The nf-core pipeline template is a standardized framework designed to streamline the development of Nextflow-based bioinformatics pipelines.

Creating a pipeline using the nf-core template is greatly simplified by the nf-core tooling, which will help you create a pipeline using the set framework and can be modified to suit your own purposes.

Here, you will use the nf-core template to kickstart your pipeline development using the latest version of Nextflow and the nf-core tooling.

3.1 The nf-core create command

The nf-core create command makes a new pipeline using the nf-core base template with a pipeline name, description, and author. It is the first and most important step for creating a pipeline that will seamlessly integrate to the rest of the wider Nextflow ecosystem.

nf-core create

Although you can provide options on the command line, it’s easiest to use the interactive prompts.

? Workflow name <name>
? Description <description>
? Author <name>
? Do you want to customize which parts of the template are used? (y/N) <n>

Exercise

Create a pipeline named mypipeline using the nf-core create command.

Note

If the command has run successfully, you will see a new folder in your current directory that has been given the name nf-core-mypipeline.

3.1.1 Customizing the template

The nf-core pipeline comes packed with features.

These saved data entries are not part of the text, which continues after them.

-- ==== Sys2Proof/Machine/ClaimEvents.lean ====
section
/-! DEFINITION. The timed commands of the claim engine (R107, R113, R115). -/

namespace Sys2Proof.Machine

/-- R113. -/
def State.claimWindowDue (s : State) : Bool := s.claim.phase == .window && s.reached s.claim.windowEnd

/-- R107. -/
def State.claimRetryDue (s : State) : Bool := s.claim.phase == .retryWait && s.reached s.claim.retry

/-- CLAIM_WINDOW_END (R113). -/
def execClaimWindowEnd (t : Nat) (s : State) : Host.Outcome State Fault Refusal :=
  .next (s.run t fun s => if s.claimWindowDue then s.endClaimWindow else s)

/-- CLAIM_RETRY (R107). -/
def execClaimRetry (t : Nat) (s : State) : Host.Outcome State Fault Refusal :=
  .next (s.run t fun s => if s.claimRetryDue then s.retryWalk else s)

/-- CLAIM_WATCH (R115), at a local second. -/
def execClaimWatch (t : Nat) (s : State) : Host.Outcome State Fault Refusal := .next (s.run t State.watchSecond)

end Sys2Proof.Machine
end

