/-! ## Power share unit -/

/-- R164, R161, R163, R159, R175: at the window's end the step is admitted when it fits beside those ahead, and the
occurrence that asked ramps up; else the unit backs off for 2 000 ms with a withdrawal INTENT. At the backoff's end the
highest step that fits is announced again; an intent leaves the table 15 000 ms after its arrival. That a failed test leaves
the window end as it is and the end of the backoff becomes none is the model's choice (notes/assumptions/78.md). -/
def Obligations.IntentTimesRunOut : Prop :=
  ∀ (s : State) (t : Nat), s.handed = [] →
    (∀ r k v, s.psu.phase = .window → s.psu.windowEnd = some v → v ≤ max s.now t →
      s.psu.request = some r → s.psu.candidate = some k →
      let ahead := (s.psu.table.map fun (x : DemandRec) => x.current.getD 0 + match x.intent with
        | some i => if i.cls < r.cls ∨ (i.cls = r.cls ∧ i.earlier = true) then i.intended - x.current.getD 0 else 0
        | none => 0).sum
      let demand := totalDemand s.cfg r.carrier k r.mode
      (ahead + demand ≤ s.cfg.limit - s.cfg.reserve → s.Calm → s.seq.cur.state = .admitting →
        s.seq.cur.occ.isSome = true → s.seq.cur.former = none → s.link.level = 0 → s.psu.localMark = false →
        s.psu.releasePending = false →
        ∃ u, exec (.intentWindowEnd t) s = .next u ∧ u.psu.phase = .none ∧ u.psu.admitted = some k
          ∧ u.psu.announced = demand ∧ u.psu.table = s.psu.table ∧ u.map = s.map ∧ u.mat = s.mat
          ∧ u.seq.cur.state = .ramping ∧ u.seq.cur.admitted = some k ∧ u.seq.cur.occ = s.seq.cur.occ
          ∧ u.link.permit = s.link.permit)
      ∧ (s.cfg.limit - s.cfg.reserve < ahead + demand →
        exec (.intentWindowEnd t) s = .next { s.atTime t with
          psu := { s.psu with phase := .backoff, candidate := none, backoffEnd := some (max s.now t + 2000) },
          bus := if s.pres.join = .joined then
              s.bus.placeIntent
                { intended := s.psu.announced, current := s.psu.announced, cls := r.cls, withdrawal := true }
            else s.bus }))
    ∧ (∀ r k v, s.psu.phase = .backoff → s.psu.backoffEnd = some v → v ≤ max s.now t → s.psu.request = some r →
      s.psu.admitted = none → s.pres.join = .joined → k ∈ [100, 71, 50, 25] → k ≤ s.psu.effectiveCap →
      (∀ j ∈ [100, 71, 50, 25], j ≤ s.psu.effectiveCap →
        (othersCommitted s.psu.table + totalDemand s.cfg r.carrier j r.mode ≤ s.cfg.limit - s.cfg.reserve → j ≤ k)) →
      othersCommitted s.psu.table + totalDemand s.cfg r.carrier k r.mode ≤ s.cfg.limit - s.cfg.reserve →
      exec (.backoffEnd t) s = .next { s.atTime t with
        psu := { s.psu with phase := .placed, candidate := some k, backoffEnd := none },
        bus := s.bus.placeIntent
          { intended := totalDemand s.cfg r.carrier k r.mode, current := s.psu.announced, cls := r.cls,
            withdrawal := false } })
    ∧ (s.psu.phase ≠ .wait →
      exec (.intentExpiry t) s = .next { s.atTime t with
        psu := { s.psu with
          table := s.psu.table.map fun x => { x with
            intent := x.intent.filter fun i => decide (max s.now t < i.arrival + 15000) } } })

/-! ## Claim engine -/

/-- R113, R173: at the unlost end of the window the own BOOKED booking enters with the claim's class, from and until; it is
watched, the phase is BOOKED, and the next context, for whose occurrence the claim was made, has the terminal. -/
def Obligations.UnlostClaimIsBooked : Prop :=
  ∀ (s : State) (t v x : Nat) (o : Occurrence) (r : TermRow), s.Calm → s.seq.nxt.occ = some o →
    s.seq.cur.key ≠ some o.key →
    s.claim.phase = .window → s.claim.windowEnd = some v → v ≤ max s.now t → s.claim.occ = some o →
    s.claim.terminal = some x → ownBooked s.map = none → rowOf s.map x = some r → r.slots.length < 4 →
    RowsDistinct s.map → s.mat.active = none →
    ∃ u q, exec (.claimWindowEnd t) s = .next u ∧ rowOf u.map x = some q
      ∧ ({ owner := s.cfg.station, state := .booked, cls := o.prog.cls, since := s.claim.since,
           till := some s.claim.till, source := .own, heard := none, found := false } : Booking) ∈ q.slots
      ∧ (∀ b ∈ r.slots, b ∈ q.slots) ∧ (∀ n, n ≠ x → rowOf u.map n = rowOf s.map n)
      ∧ u.claim = { s.claim with
          phase := .booked, terminal := none, ownStart := none, ownStartsIn := 0, windowEnd := none, crossing := [],
          watched := some { terminal := x, occ := o } }
      ∧ u.seq.nxt.state = .awaitTerminal ∧ u.seq.nxt.occ = some o
      ∧ u.seq.nxt.taken
        = some { terminal := x, how := .claimed, suspect := isSuspect s.map x (max s.now t / 1000) }
      ∧ u.seq.cur = s.seq.cur ∧ u.link = (s.atTime t).link ∧ u.mat = s.mat ∧ u.store = s.store

/-- R107, R108, R173, R179: at the retry an occurrence that has ended empties the engine's context and the next context that
held it. One that the current context holds in CLAIMING ends at once with its record, COMPLETED once the stop second has come
and else CUT: that it does so at once, with this code and not spent, is the model's choice (notes/assumptions/94.md); the
admission ends with it, the request too (notes/assumptions/91.md). Otherwise LOST marks are open again and the walk begins afresh: here a first candidate that is usable, free of any
suspect mark and not the station's own is claimed. -/
def Obligations.RetryWalksAgain : Prop :=
  ∀ (s : State) (t v : Nat) (o : Occurrence), s.handed = [] → s.claim.phase = .retryWait →
    s.claim.retry = some v → v ≤ max s.now t → s.claim.occ = some o →
    (s.Calm → s.seq.foundOffer = false → s.claim.till ≤ ((max s.now t / 1000 : Nat) : Int) →
      (s.seq.cur.key ≠ some o.key →
        exec (.claimRetry t) s = .next { s.atTime t with
          claim := { Claim.reset with watched := s.claim.watched },
          seq := if s.seq.nxt.key = some o.key then { s.seq with nxt := Ctx.reset } else s.seq })
      ∧ (∀ c, s.seq.cur.occ = some c → c.key = o.key → s.seq.cur.state = .claiming → s.psu.phase = .none →
        s.link.level = 0 →
        let code : EndCode := if s.seq.cur.stopSec ≤ ((max s.now t / 1000 : Nat) : Int) then .completed else .cut
        ∃ u, exec (.claimRetry t) s = .next u ∧ u.claim = { Claim.reset with watched := s.claim.watched }
          ∧ u.seq = { s.seq with cur := { Ctx.reset with spent := s.seq.cur.spent } }
          ∧ u.psu.admitted = none ∧ u.psu.request = none ∧ u.psu.releasePending = false
          ∧ u.map = s.map ∧ u.mat = s.mat ∧ u.link = (s.atTime t).link ∧ u.store = s.store
          ∧ (s.seq.cur.onAir = none → s.seq.cur.running = false → u.log = s.log)
          ∧ (∀ g, s.seq.cur.onAir = none → s.seq.cur.running = true → s.seq.cur.early (s.atTime t).instant = false →
              s.seq.cur.furthest = some g →
              ∃ r, u.log.ring.getLast? = some r ∧ r.body = .entryMissed c.source c.number code g)
          ∧ (s.seq.cur.onAir.isSome = true →
              ∃ r, u.log.ring.getLast? = some r
                ∧ r.body = .entryOff c.source c.number code (s.seq.cur.terminal.or s.seq.cur.lastTerm)
                    s.seq.cur.admitted s.seq.cur.trips (s.seq.cur.offAir (max s.now t)))))
    ∧ (∀ x m ts, ((max s.now t / 1000 : Nat) : Int) < s.claim.till → o.prog.cands = x :: ts →
      s.claim.marks[0]? = some m → m ≠ .exhausted → isSuspect s.map x (max s.now t / 1000) = false →
      (s.atTime t).usable o x = true → ownReaching s.map x s.claim.since = none →
      ownDedicated s.map s.cfg.station x = false → s.pres.join = .joined → s.bus.claim = none →
      exec (.claimRetry t) s = .next { s.atTime t with
        bus := { s.bus with
          claim := some { terminal := x, cls := o.prog.cls, since := s.claim.since, till := s.claim.till } },
        claim := { s.claim with
          phase := .placed, marks := s.claim.marks.map (fun k => if k = .lost then .opened else k), pass := .normal,
          skipped := false, index := 1, retry := none, terminal := some x, crossing := [] } })

/-- R115, R173, R105: at a local second a watched booking that another station's HELD, STALE or DEDICATED booking overlaps,
a STALE one as open-ended (notes/assumptions/83.md), is lost: it leaves the map, a FREE for its terminal is placed and nothing is watched. The next context, whose occurrence
it was for, is CLAIMING again without a terminal, its candidate is marked LOST, and with no candidate left the walk waits
30 000 ms. -/
def Obligations.OvertakenBookingIsGivenUp : Prop :=
  ∀ (s : State) (t : Nat) (w : Watched) (k b : Booking) (r : TermRow), s.Calm →
    s.claim.watched = some w → ownBooked s.map = some (w.terminal, k) → rowOf s.map w.terminal = some r →
    b ∈ r.slots → b.owner ≠ s.cfg.station → (b.state = .held ∨ b.state = .stale ∨ b.state = .dedicated) →
    spansOverlap b.since (if b.state = .stale then none else b.till) (max k.since ((max s.now t / 1000 : Nat) : Int)) k.till
      = true →
    s.seq.nxt.occ = some w.occ → s.seq.cur.key ≠ some w.occ.key → s.claim.phase = .booked →
    s.claim.occ = some w.occ → s.claim.index = w.occ.prog.cands.length → 0 < s.claim.index →
    s.claim.marks.length = w.occ.prog.cands.length → s.claim.skipped = false →
    ∃ u, exec (.claimWatch t) s = .next u ∧ u.claim.watched = none
      ∧ u.map = s.map.map (fun q => if q.number = w.terminal then
          { q with slots := q.slots.filter fun c => ! (c.source == .own && c.state == .booked) } else q)
      ∧ u.bus.free = (s.bus.placeFree { terminal := w.terminal, cls := k.cls }).free
      ∧ u.bus.freeBack = (s.bus.placeFree { terminal := w.terminal, cls := k.cls }).freeBack
      ∧ u.claim.phase = .retryWait ∧ u.claim.retry = some (max s.now t + 30000)
      ∧ u.claim.marks = s.claim.marks.set (s.claim.index - 1) .lost
      ∧ u.seq.nxt.state = .claiming ∧ u.seq.nxt.occ = some w.occ ∧ u.seq.nxt.taken = none ∧ u.seq.cur = s.seq.cur
      ∧ u.link = (s.atTime t).link ∧ u.mat = s.mat ∧ u.store = s.store

/-! ## Entry sequencer -/

/-- R175, R161, R163: at the ramp time with the transmitter tuned the occurrence is ADMITTING and its full step, which
fits, is announced in an INTENT; the last Admit was for another occurrence or terminal, or no trip has capped the step. -/
def Obligations.RampTimeAsksForPower : Prop :=
  ∀ (s : State) (t : Nat) (o : Occurrence) (k : Taken), s.handed = [] → s.seq.cur.state = .tuning →
    s.seq.cur.occ = some o → s.seq.cur.taken = some k → s.link.op = .tuned → s.link.opTerminal = some k.terminal →
    s.seq.cur.heldStep = false → s.seq.cur.rampTime ≤ ((max s.now t : Nat) : Int) → s.seq.cur.cap = 100 →
    s.psu.localMark = false → s.psu.phase = .none → s.psu.admitted = none →
    (s.psu.lastAdmit ≠ some (o.key, k.terminal) ∨ s.psu.tripCap = 100) →
    isSuspect s.map k.terminal (max s.now t / 1000) = false → s.pres.join = .joined →
    othersCommitted s.psu.table + totalDemand s.cfg o.prog.carrier 100 o.prog.mode ≤ s.cfg.limit - s.cfg.reserve →
    ∃ u, exec (.rampTime t) s = .next u ∧ u.seq.cur.state = .admitting ∧ u.seq.cur.occ = some o
      ∧ u.seq.cur.taken = some k ∧ u.psu.phase = .placed ∧ u.psu.candidate = some 100 ∧ u.psu.table = s.psu.table
      ∧ u.bus = s.bus.placeIntent
          { intended := totalDemand s.cfg o.prog.carrier 100 o.prog.mode, current := s.psu.announced,
            cls := o.prog.cls, withdrawal := false }
      ∧ u.link = (s.atTime t).link ∧ u.mat = s.mat ∧ u.map = s.map

/-- R175, R144: a refused Tune is handed again: with the link ready PERMIT is asserted, TUNE and PROGRAMME are issued and
the tune deadline runs; with the link not UP it is refused again and waits another 1 000 ms. -/
def Obligations.RefusedTuneIsHandedAgain : Prop :=
  ∀ (s : State) (t v : Nat) (o : Occurrence) (k : Taken), s.Calm → s.seq.cur.state = .tuning →
    s.seq.cur.occ = some o → s.seq.cur.taken = some k → s.seq.cur.retry = some { kind := .tune, due := v } →
    v ≤ max s.now t →
    (s.link.state = .up → s.link.localFlag = false → s.link.faultCode = 0 → s.link.op = .none →
      s.pres.join ≠ .disabled → s.mat.onlyClosed k.terminal = true → s.mat.active = none →
      (ownHeld s.map).map (·.1) = some k.terminal →
      ∃ u, exec (.sequencerRetry t) s = .next u ∧ u.link.permit = true ∧ u.link.op = .tuning
        ∧ u.link.opTerminal = some k.terminal ∧ u.link.seenClear = false
        ∧ u.link.tuneDeadline = some (max s.now t + s.cfg.tune * 1000) ∧ u.link.level = s.link.level
        ∧ (u.link.out.map (·.record)) = (s.atTime t).link.out.map (·.record)
            ++ [.tune o.prog.freq o.prog.mode, .programme o.prog.programme]
        ∧ u.seq.cur.state = .tuning ∧ u.seq.cur.retry = none ∧ u.mat = s.mat ∧ u.map = s.map)
    ∧ (s.link.state ≠ .up →
      ∃ u, exec (.sequencerRetry t) s = .next u ∧ u.link = (s.atTime t).link ∧ u.seq.cur.state = .tuning
        ∧ u.seq.cur.retry = some { kind := .tune, due := max s.now t + 1000 } ∧ u.mat = s.mat ∧ u.map = s.map)

/-! ## Calendar and activity -/

/-- R34, R35: turning a date and minute into an instant and turning an instant back undo each other, over the whole range of
the calendar. -/
def Obligations.CalendarTurnsBothWays : Prop :=
  (∀ y m d minute, validDate y m d = true → minute < 1440 →
    dateOfInstant (instantOf y m d minute)
      = { year := y, month := m, day := d, hour := minute / 60, minute := minute % 60 })
  ∧ ∀ x, x ≤ 52595999 →
    validDate (dateOfInstant x).year (dateOfInstant x).month (dateOfInstant x).day = true
      ∧ instantOf (dateOfInstant x).year (dateOfInstant x).month (dateOfInstant x).day
          ((dateOfInstant x).hour * 60 + (dateOfInstant x).minute) = x

/-- R4, R36: the test of an entry at a weekday and minute agrees with the pieces of the week that its day set, start and stop
cover, entries that pass midnight or the end of the week among them. -/
def Obligations.ActivityAgreesWithTheWeek : Prop :=
  ∀ (e : Entry) (d m : Nat), d < 7 → m < 1440 → e.prog.start < 1440 → e.prog.stop < 1440 →
    activeAt e d m = (weekPieces e).any fun p => decide (p.1 ≤ d * 1440 + m) && decide (d * 1440 + m < p.2)

/-! ## The laws of the part -/

/-- R124, R127, R142: in every state that has it, every step keeps the interlock: PERMIT stands only on its conditions; no
drive runs with PERMIT on or RF present; and a crosspoint is driven toward CLOSED only beside crosspoints read OPEN. Beside
it every step keeps the last condition of R142, that the own HELD booking names the operation terminal, and the law of the
carrier (R139, R145 to R148): PERMIT in exactly the operations that carry it, a level above 0 in a ramp or a steady carrier
alone, and no level, commanded or still to be sent, above the transmitter rating. -/
def Obligations.EveryStepKeepsTheInterlock : Prop :=
  ∀ s t : State, Interlock s → step s = .next t →
    Interlock t ∧ (PermitNamed s → PermitNamed t)
      ∧ (CarrierLaw s.link s.cfg.rating → CarrierLaw t.link t.cfg.rating)
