-- ==== Sys2Proof/Laws/KeptMatrix.lean ====
section
/-! SUPPORT. What the switch matrix interface keeps: the interlock of R124, R127 and R142 among it. -/

namespace Sys2Proof.Machine

/-! ## What the map and PERMIT leave alone -/

@[simp] theorem issue_mat (a : State) (r : TxRecord) : (a.issue r).mat = a.mat := by
  unfold State.issue; split <;> rfl

@[simp] theorem setLevel_mat (a : State) (kw : Nat) : (a.setLevel kw).mat = a.mat := by
  unfold State.setLevel; split <;> rfl

@[simp] theorem cutRf_mat (a : State) : a.cutRf.mat = a.mat := by
  unfold State.cutRf State.issueLevel State.rfOff; simp

@[simp] theorem trySettle_mat (a : State) : a.trySettle.mat = a.mat := by
  unfold State.trySettle; split <;> rfl

theorem permitLost_mat (a : State) (c : PermitCause) : (a.permitLost c).mat = a.mat := by
  unfold State.permitLost
  split
  · have e1 : ({ a with link := { a.link with permit := false } } : State).cutRf.mat = a.mat := cutRf_mat _
    generalize State.cutRf _ = b at e1 ⊢
    exact (trySettle_mat _).trans e1
  · rfl

@[simp] theorem issue_rfPresent (a : State) (r : TxRecord) : (a.issue r).rfPresent = a.rfPresent := by
  unfold State.issue; split <;> rfl

@[simp] theorem setLevel_rfPresent (a : State) (kw : Nat) : (a.setLevel kw).rfPresent = a.rfPresent := by
  unfold State.setLevel; split <;> rfl

/-! ## Drives -/

theorem Matrix.setRow_same (m : Matrix) (t : Nat) (f : XRow → XRow)
    (h : ∀ x, (f x).terminal = x.terminal ∧ (f x).pos = x.pos ∧ (f x).sense = x.sense) : SameMatrix m (m.setRow t f) where
  active := rfl
  rows := by
    unfold Matrix.setRow Matrix.readings
    dsimp only
    generalize m.rows = l
    induction l with
    | nil => rfl
    | cons x rest ih =>
      unfold updateWhere at ih ⊢
      rw [List.map_cons, List.map_cons, List.map_cons, ih]
      split <;> simp [(h x).1, (h x).2.1, (h x).2.2]

theorem Matrix.setDrive_same (m : Matrix) (t : Nat) (d : DriveState) : SameMatrix m (m.setDrive t d) :=
  m.setRow_same t _ fun _ => ⟨rfl, rfl, rfl⟩

theorem Matrix.clearMark_same (m : Matrix) (t : Nat) : SameMatrix m (m.clearMark t) := by
  unfold Matrix.clearMark; split <;> exact ⟨rfl, rfl⟩

theorem SameMatrix.trans {m n k : Matrix} (h : SameMatrix m n) (g : SameMatrix n k) : SameMatrix m k :=
  ⟨g.active.trans h.active, g.rows.trans h.rows⟩

/-- An update of the matrix that keeps positions and the active drive. -/
theorem Kept.setMat {s a : State} (h : Kept s a) {m : Matrix} (hm : SameMatrix a.mat m) :
    Kept s ({ a with mat := m } : State) :=
  h.trans { Kept.refl a with
    lines := Lines.of_same (s := a) (SameLink.refl _) hm rfl, closing := hm.closesAlone, readings := hm.rows }

/-- An update of the matrix that keeps positions and leaves no drive active. -/
theorem Kept.noDrive {s a : State} (h : Kept s a) {m : Matrix} (hr : SameMatrix a.mat { m with active := a.mat.active })
    (ha : m.active = none) : Kept s ({ a with mat := m } : State) :=
  h.trans { Kept.refl a with
    lines := fun k =>
      { driven := fun d hd => by
          have hd' : m.active = some d := hd
          rw [ha] at hd'; exact absurd hd' (by simp)
        permit := fun hp => by
          have p := k.permit hp
          exact { p with
            atRest := ha,
            terminal := by
              obtain ⟨t, h1, h2⟩ := p.terminal
              refine ⟨t, h1, ?_⟩
              rw [← h2, ← hr.onlyClosed t]; rfl } }
    closing := fun _ d hd => by
      have hd' : m.active = some d := hd
      rw [ha] at hd'; exact absurd hd' (by simp)
    readings := hr.rows }

/-- A drive that runs only with both lines clear, and only toward OPEN unless the others read OPEN. -/
theorem Kept.drive {s a : State} (h : Kept s a) {m : Matrix} {d : Drive}
    (hr : SameMatrix a.mat { m with active := a.mat.active }) (ha : m.active = some d) (hp : a.link.permit = false)
    (hc : d.running.isSome = true → a.rfPresent = false)
    (ho : d.running.isSome = true → d.direction = .close → OthersOpen a.mat d.terminal) :
    Kept s ({ a with mat := m } : State) :=
  h.trans { Kept.refl a with
    lines := fun k =>
      { driven := fun e he hrun => by
          have he' : m.active = some e := he
          rw [ha] at he'; cases he'
          exact ⟨hp, hc hrun⟩
        permit := fun hp' => absurd (hp.symm.trans hp') (by decide) }
    closing := fun _ e he hrun hdir => by
      have he' : m.active = some e := he
      rw [ha] at he'; cases he'
      exact hr.othersOpen (ho hrun hdir)
    readings := hr.rows }

theorem Kept.startDrive {s a : State} (h : Kept s a) (t : Nat) (dir : Direction) (p : Purpose) (stop : Option Int)
    (w : Bool) (ho : dir = .close → OthersOpen a.mat t) : Kept s (a.startDrive t dir p stop w) := by
  refine h.trans ?_
  unfold State.startDrive
  have h1 := (Kept.refl a).permitLost .driveStart
  have e1 := permitLost_permit a .driveStart
  have m1 := permitLost_mat a .driveStart
  generalize a.permitLost .driveStart = b at h1 e1 m1 ⊢
  refine Kept.drive (d := Drive.mk t dir p 0 (if b.linesClear then some b.now else none) stop w)
    h1 (Matrix.setDrive_same _ _ _) rfl e1 ?_ ?_
  · intro hrun
    have : b.linesClear = true := by
      by_contra hn
      simp [hn] at hrun
    unfold State.linesClear at this
    simp only [Bool.and_eq_true, Bool.not_eq_true'] at this
    exact this.2
  · intro _ hdir
    rw [m1]; exact ho hdir

theorem closeTest_othersOpen {a : State} {t : Nat} {stop : Option Int} (h : a.closeTest t stop = none) :
    OthersOpen a.mat t := by
  unfold State.closeTest at h
  split at h
  · exact absurd h (by simp)
  · rename_i e
    intro x hx hne
    by_contra hp
    exact e (List.any_eq_true.mpr ⟨x, hx, by simp [hne, hp]⟩)

/-- R127, its second law: a close that passes the tests finds no HELD, STALE or DEDICATED booking of another station that
has begun, a dedication being open-ended (R93). -/
theorem closeTest_unoccupied {a : State} {t : Nat} {stop : Option Int} {r : TermRow} {b : Booking}
    (h : a.closeTest t stop = none) (hr : rowOf a.map t = some r) (hb : b ∈ r.slots)
    (begun : b.since ≤ (a.localSecond : Int)) (ded : b.state = .dedicated → b.till = none) :
    b.occupies a.cfg.station = false := by
  have hc : a.closeBlocked t stop = false := by
    unfold State.closeTest at h
    by_contra hn
    simp only [Bool.not_eq_false] at hn
    simp only [hn, if_true] at h
    split at h
    · cases h
    · split at h <;> cases h
  by_contra ho
  simp only [Bool.not_eq_false] at ho
  simp only [State.closeBlocked, blocked, askRow, hr, Bool.or_eq_false_iff, List.any_eq_false] at hc
  obtain ⟨h1, h2⟩ := hc
  have h1 := h1 b hb
  have h2 := h2 b hb
  simp only [ho, Bool.true_and, Booking.overlaps, Booking.reach, spansOverlap] at h1 h2
  have hs : b.state = .held ∨ b.state = .stale ∨ b.state = .dedicated := by
    simpa [Booking.occupies, or_assoc] using (Bool.and_eq_true_iff.1 ho).2
  rcases hs with e | e | e <;> cases hst : stop <;> cases ht : b.till <;> simp_all <;> omega

theorem Kept.testPending {s a : State} (h : Kept s a) : Kept s a.testPending := by
  refine h.trans ?_
  unfold State.testPending
  split
  · exact Kept.refl _
  · split
    · exact Kept.refl _
    · split
      · rename_i e
        have h1 : Kept a ({ a with mat := { a.mat with pendingClose := none } } : State) :=
          (Kept.refl a).setMat ⟨rfl, rfl⟩
        exact h1.startDrive _ _ _ _ _ fun _ => closeTest_othersOpen e
      · exact Kept.refl _
      · refine Kept.emit ?_ _
        exact (Kept.refl a).setMat ⟨rfl, rfl⟩
      · split
        · exact Kept.refl _
        · refine Kept.emit ?_ _
          exact (Kept.refl a).setMat ⟨rfl, rfl⟩

theorem Kept.abandonClose {s a : State} (h : Kept s a) (d : Drive) (test : CloseTest) (hd : a.mat.active = some d) :
    Kept s (a.abandonClose d test) := by
  refine h.trans ?_
  unfold State.abandonClose
  refine Kept.emit ?_ _
  refine { Kept.refl a with lines := fun k => ⟨?_, ?_⟩, closing := ?_, readings := (Matrix.setDrive_same _ _ _).rows }
  · intro e he hrun
    cases he
    exact k.driven d hd (by simpa using hrun)
  · intro hp
    have := (k.permit hp).atRest
    rw [hd] at this; exact absurd this (by simp)
  · intro _ e he _ hdir
    cases he
    exact absurd hdir (by simp)

theorem Kept.retestClose {s a : State} (h : Kept s a) : Kept s a.retestClose := by
  refine h.trans ?_
  unfold State.retestClose
  split
  · rename_i d hd
    split
    · split
      · exact Kept.refl _
      · exact (Kept.refl _).abandonClose d _ hd
    · exact Kept.refl _
  · exact Kept.refl _

@[simp] theorem retestClose_link (a : State) : a.retestClose.link = a.link := by
  unfold State.retestClose; repeat' split
  all_goals rfl

@[simp] theorem retestClose_rfPresent (a : State) : a.retestClose.rfPresent = a.rfPresent := by
  unfold State.retestClose; repeat' split
  all_goals rfl

/-- R128: after the tests of a close have been made again, a drive toward CLOSED has every other crosspoint OPEN. -/
theorem retestClose_othersOpen {a : State} {d : Drive} (h : a.retestClose.mat.active = some d)
    (hd : d.direction = .close) : OthersOpen a.retestClose.mat d.terminal := by
  revert h
  unfold State.retestClose
  split
  · rename_i e he
    split
    · split
      · rename_i hn
        intro h
        cases he.symm.trans h
        exact closeTest_othersOpen hn
      · intro h
        have h' : (some _ : Option Drive) = some d := h
        cases h'
        exact absurd hd (by simp)
    · rename_i hc
      intro h
      cases he.symm.trans h
      exact absurd (by simp [hd]) hc
  · rename_i he
    intro h
    exact absurd (he.symm.trans h) (by simp)

theorem closesAlone_retest (a : State) : ClosesAlone a.retestClose.mat :=
  fun _ hd _ hdir => retestClose_othersOpen hd hdir

theorem Kept.matrixEntered {s a : State} (h : Kept s a) (t : Nat) : Kept s (a.matrixEntered t) := by
  unfold State.matrixEntered
  split
  · exact h.retestClose
  · exact h

theorem Kept.nextOpen {s a : State} (n : Nat) (h : Kept s a) : Kept s (a.nextOpen n) := by
  induction n generalizing a with
  | zero => exact h
  | succ n ih =>
    unfold State.nextOpen
    split
    · exact h.testPending
    · dsimp only
      split
      · refine ih ?_
        exact h.setMat ⟨rfl, rfl⟩
      · split
        · refine ih (Kept.emit ?_ _)
          refine Kept.setMat h (SameMatrix.trans ?_ (Matrix.clearMark_same _ _))
          exact ⟨rfl, rfl⟩
        · refine Kept.startDrive ?_ _ _ _ _ _ (by simp)
          exact h.setMat ⟨rfl, rfl⟩

theorem Kept.nextDrive {s a : State} (h : Kept s a) : Kept s a.nextDrive := by
  unfold State.nextDrive
  split
  · exact h
  · exact h.nextOpen _

theorem Kept.close {s a : State} (h : Kept s a) (t : Nat) (stop : Option Int) : Kept s (a.close t stop) := by
  unfold State.close
  dsimp only
  repeat' split
  all_goals first | exact h.emit _ | (refine Kept.testPending ?_; exact h.setMat ⟨rfl, rfl⟩)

However, you may not want to include all of these in your pipeline.

Instead of manually removing these features once the template has been created, you can customize certain areas of the template when it is being created.

The following template areas can be customized:

  • GitHub hosting: Files required for GitHub hosting of the pipeline, e.g., .github/ and .gitignore.
  • GitHub CI: Files required for GitHub continuous integration tests, e.g., .github/workflows/.
  • GitHub badges: GitHub badges in the README.md file.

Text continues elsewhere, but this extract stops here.